Assignment: The lines you return must be all those in the data that hold the string "from".

Records supplied:
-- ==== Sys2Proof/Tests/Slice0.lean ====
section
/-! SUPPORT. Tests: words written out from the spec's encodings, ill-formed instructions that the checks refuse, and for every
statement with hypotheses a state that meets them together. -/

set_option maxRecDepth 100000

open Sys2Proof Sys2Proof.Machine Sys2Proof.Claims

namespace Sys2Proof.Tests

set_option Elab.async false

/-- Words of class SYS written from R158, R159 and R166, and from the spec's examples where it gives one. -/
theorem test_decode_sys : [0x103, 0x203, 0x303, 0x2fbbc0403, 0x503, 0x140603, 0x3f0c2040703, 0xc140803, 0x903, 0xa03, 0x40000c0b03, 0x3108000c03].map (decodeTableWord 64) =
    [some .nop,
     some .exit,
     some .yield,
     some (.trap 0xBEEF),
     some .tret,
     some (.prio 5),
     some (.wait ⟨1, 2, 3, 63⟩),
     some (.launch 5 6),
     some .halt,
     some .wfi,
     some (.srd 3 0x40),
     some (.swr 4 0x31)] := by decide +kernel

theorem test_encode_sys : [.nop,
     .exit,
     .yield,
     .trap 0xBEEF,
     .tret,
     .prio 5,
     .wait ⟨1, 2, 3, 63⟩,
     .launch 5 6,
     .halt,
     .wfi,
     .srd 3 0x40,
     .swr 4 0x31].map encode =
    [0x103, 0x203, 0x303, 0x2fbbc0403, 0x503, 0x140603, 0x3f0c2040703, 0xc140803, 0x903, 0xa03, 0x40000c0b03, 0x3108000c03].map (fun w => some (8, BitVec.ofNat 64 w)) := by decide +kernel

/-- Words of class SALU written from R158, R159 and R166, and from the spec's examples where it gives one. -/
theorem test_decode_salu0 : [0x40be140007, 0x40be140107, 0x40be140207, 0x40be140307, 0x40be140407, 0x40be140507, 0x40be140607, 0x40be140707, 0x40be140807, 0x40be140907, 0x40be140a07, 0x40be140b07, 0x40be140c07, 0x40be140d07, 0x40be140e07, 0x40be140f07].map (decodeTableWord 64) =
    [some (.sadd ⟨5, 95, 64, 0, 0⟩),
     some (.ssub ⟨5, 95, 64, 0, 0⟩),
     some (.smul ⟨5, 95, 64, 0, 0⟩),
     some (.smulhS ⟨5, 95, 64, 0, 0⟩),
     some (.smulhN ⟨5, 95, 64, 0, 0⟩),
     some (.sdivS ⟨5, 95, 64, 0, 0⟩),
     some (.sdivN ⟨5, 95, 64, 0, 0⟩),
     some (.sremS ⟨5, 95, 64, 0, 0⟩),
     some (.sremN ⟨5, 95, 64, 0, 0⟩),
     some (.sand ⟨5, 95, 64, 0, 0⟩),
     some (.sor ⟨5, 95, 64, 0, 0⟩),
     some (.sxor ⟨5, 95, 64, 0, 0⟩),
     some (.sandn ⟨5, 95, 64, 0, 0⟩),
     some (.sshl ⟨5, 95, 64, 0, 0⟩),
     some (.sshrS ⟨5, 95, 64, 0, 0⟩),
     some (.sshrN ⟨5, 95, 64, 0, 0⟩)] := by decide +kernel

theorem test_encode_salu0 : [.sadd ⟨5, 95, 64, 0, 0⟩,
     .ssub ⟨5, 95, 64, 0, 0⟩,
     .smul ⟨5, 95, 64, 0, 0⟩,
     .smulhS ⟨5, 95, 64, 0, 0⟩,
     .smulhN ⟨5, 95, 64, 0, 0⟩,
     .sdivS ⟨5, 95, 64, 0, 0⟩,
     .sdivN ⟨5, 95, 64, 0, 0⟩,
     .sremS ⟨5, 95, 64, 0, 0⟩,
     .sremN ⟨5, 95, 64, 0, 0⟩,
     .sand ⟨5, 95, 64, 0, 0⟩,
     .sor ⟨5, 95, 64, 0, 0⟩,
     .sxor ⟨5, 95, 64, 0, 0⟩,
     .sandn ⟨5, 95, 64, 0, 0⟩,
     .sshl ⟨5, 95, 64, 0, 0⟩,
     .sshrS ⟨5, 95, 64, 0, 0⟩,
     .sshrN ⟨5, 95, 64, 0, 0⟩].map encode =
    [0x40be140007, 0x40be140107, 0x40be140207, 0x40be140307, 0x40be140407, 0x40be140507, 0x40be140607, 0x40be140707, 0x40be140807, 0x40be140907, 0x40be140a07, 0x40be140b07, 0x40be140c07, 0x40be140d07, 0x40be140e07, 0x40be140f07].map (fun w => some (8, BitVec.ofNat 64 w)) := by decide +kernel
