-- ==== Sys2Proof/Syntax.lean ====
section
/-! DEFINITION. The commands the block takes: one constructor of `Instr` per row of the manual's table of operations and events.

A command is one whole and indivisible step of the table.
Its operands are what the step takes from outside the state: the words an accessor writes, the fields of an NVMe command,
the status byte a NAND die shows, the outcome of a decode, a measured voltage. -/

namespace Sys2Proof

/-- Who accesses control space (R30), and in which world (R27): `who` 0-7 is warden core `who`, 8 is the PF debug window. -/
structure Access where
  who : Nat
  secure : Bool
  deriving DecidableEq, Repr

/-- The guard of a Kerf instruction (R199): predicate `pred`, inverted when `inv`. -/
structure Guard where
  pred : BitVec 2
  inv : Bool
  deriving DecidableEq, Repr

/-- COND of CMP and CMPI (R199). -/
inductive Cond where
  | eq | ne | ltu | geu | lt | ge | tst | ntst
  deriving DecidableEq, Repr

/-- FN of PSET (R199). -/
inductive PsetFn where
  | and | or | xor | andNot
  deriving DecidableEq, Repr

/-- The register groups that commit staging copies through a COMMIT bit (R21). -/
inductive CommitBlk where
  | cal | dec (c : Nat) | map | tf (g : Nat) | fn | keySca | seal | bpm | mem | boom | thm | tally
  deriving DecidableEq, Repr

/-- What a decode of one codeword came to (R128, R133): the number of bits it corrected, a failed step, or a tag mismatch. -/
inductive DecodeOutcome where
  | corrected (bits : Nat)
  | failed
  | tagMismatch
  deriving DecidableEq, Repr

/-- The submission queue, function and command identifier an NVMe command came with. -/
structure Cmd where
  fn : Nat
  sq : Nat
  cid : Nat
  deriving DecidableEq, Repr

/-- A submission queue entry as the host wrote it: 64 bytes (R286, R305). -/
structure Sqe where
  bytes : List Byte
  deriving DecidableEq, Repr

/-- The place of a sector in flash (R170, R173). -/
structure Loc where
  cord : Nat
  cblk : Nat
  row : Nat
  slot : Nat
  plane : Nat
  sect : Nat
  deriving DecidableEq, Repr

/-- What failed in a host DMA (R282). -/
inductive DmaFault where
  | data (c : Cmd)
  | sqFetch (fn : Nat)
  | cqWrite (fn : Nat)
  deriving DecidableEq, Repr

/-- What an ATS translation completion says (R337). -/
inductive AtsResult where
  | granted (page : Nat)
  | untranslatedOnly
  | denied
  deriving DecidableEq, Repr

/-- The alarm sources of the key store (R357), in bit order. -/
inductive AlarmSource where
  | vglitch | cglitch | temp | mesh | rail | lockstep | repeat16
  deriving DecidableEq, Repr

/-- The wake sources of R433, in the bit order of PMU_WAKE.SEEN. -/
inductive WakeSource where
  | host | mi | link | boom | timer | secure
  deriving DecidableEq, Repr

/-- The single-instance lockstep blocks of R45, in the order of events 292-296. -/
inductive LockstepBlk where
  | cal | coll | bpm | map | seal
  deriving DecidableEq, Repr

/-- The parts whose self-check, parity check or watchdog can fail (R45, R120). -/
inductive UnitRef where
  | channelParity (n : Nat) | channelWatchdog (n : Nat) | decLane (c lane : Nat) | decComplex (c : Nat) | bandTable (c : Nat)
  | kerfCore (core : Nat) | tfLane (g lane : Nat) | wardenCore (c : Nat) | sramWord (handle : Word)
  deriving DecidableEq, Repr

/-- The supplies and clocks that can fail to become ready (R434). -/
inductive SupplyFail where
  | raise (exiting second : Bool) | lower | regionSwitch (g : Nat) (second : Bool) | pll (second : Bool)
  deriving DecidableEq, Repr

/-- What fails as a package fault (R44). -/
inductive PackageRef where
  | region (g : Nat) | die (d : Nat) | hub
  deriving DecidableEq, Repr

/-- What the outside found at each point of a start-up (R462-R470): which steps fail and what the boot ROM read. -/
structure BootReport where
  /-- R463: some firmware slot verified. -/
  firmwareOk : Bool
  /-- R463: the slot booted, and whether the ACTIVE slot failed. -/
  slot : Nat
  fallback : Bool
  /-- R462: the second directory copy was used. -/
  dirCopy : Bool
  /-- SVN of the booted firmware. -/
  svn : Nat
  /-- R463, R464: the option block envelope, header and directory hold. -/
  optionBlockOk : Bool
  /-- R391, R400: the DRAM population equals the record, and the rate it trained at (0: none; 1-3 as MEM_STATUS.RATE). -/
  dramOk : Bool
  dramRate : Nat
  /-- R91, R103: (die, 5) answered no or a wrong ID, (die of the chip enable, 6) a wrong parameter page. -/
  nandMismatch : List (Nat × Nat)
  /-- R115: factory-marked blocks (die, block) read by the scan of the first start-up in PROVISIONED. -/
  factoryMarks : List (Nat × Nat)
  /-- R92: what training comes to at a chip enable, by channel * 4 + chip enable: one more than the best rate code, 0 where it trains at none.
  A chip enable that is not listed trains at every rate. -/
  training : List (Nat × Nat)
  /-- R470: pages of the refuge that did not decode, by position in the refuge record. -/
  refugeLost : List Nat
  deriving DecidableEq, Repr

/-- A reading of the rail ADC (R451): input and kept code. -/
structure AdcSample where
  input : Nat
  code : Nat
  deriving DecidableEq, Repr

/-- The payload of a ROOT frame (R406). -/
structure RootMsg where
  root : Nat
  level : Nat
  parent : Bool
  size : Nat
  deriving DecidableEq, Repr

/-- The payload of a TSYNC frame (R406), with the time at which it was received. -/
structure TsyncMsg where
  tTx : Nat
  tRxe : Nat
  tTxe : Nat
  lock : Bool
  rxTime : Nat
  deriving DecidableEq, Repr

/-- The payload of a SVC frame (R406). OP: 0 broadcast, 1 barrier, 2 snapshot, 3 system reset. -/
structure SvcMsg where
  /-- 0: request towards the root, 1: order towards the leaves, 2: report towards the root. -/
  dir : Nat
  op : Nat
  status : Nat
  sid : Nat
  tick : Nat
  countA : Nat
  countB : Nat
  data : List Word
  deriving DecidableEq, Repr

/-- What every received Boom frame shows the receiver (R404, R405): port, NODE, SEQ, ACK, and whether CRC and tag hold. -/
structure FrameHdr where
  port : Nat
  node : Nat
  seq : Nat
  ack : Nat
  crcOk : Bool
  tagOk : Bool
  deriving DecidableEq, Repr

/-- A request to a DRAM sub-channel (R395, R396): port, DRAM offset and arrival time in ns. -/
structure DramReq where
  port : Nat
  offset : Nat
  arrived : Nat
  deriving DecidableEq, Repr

Solution to the problem:
/-! SUPPORT. Tests: words written out from the spec's encodings, ill-formed instructions that the checks refuse, and for every
/-- Words of class SYS written from R158, R159 and R166, and from the spec's examples where it gives one. -/
/-- Words of class SALU written from R158, R159 and R166, and from the spec's examples where it gives one. -/
Its operands are what the step takes from outside the state: the words an accessor writes, the fields of an NVMe command,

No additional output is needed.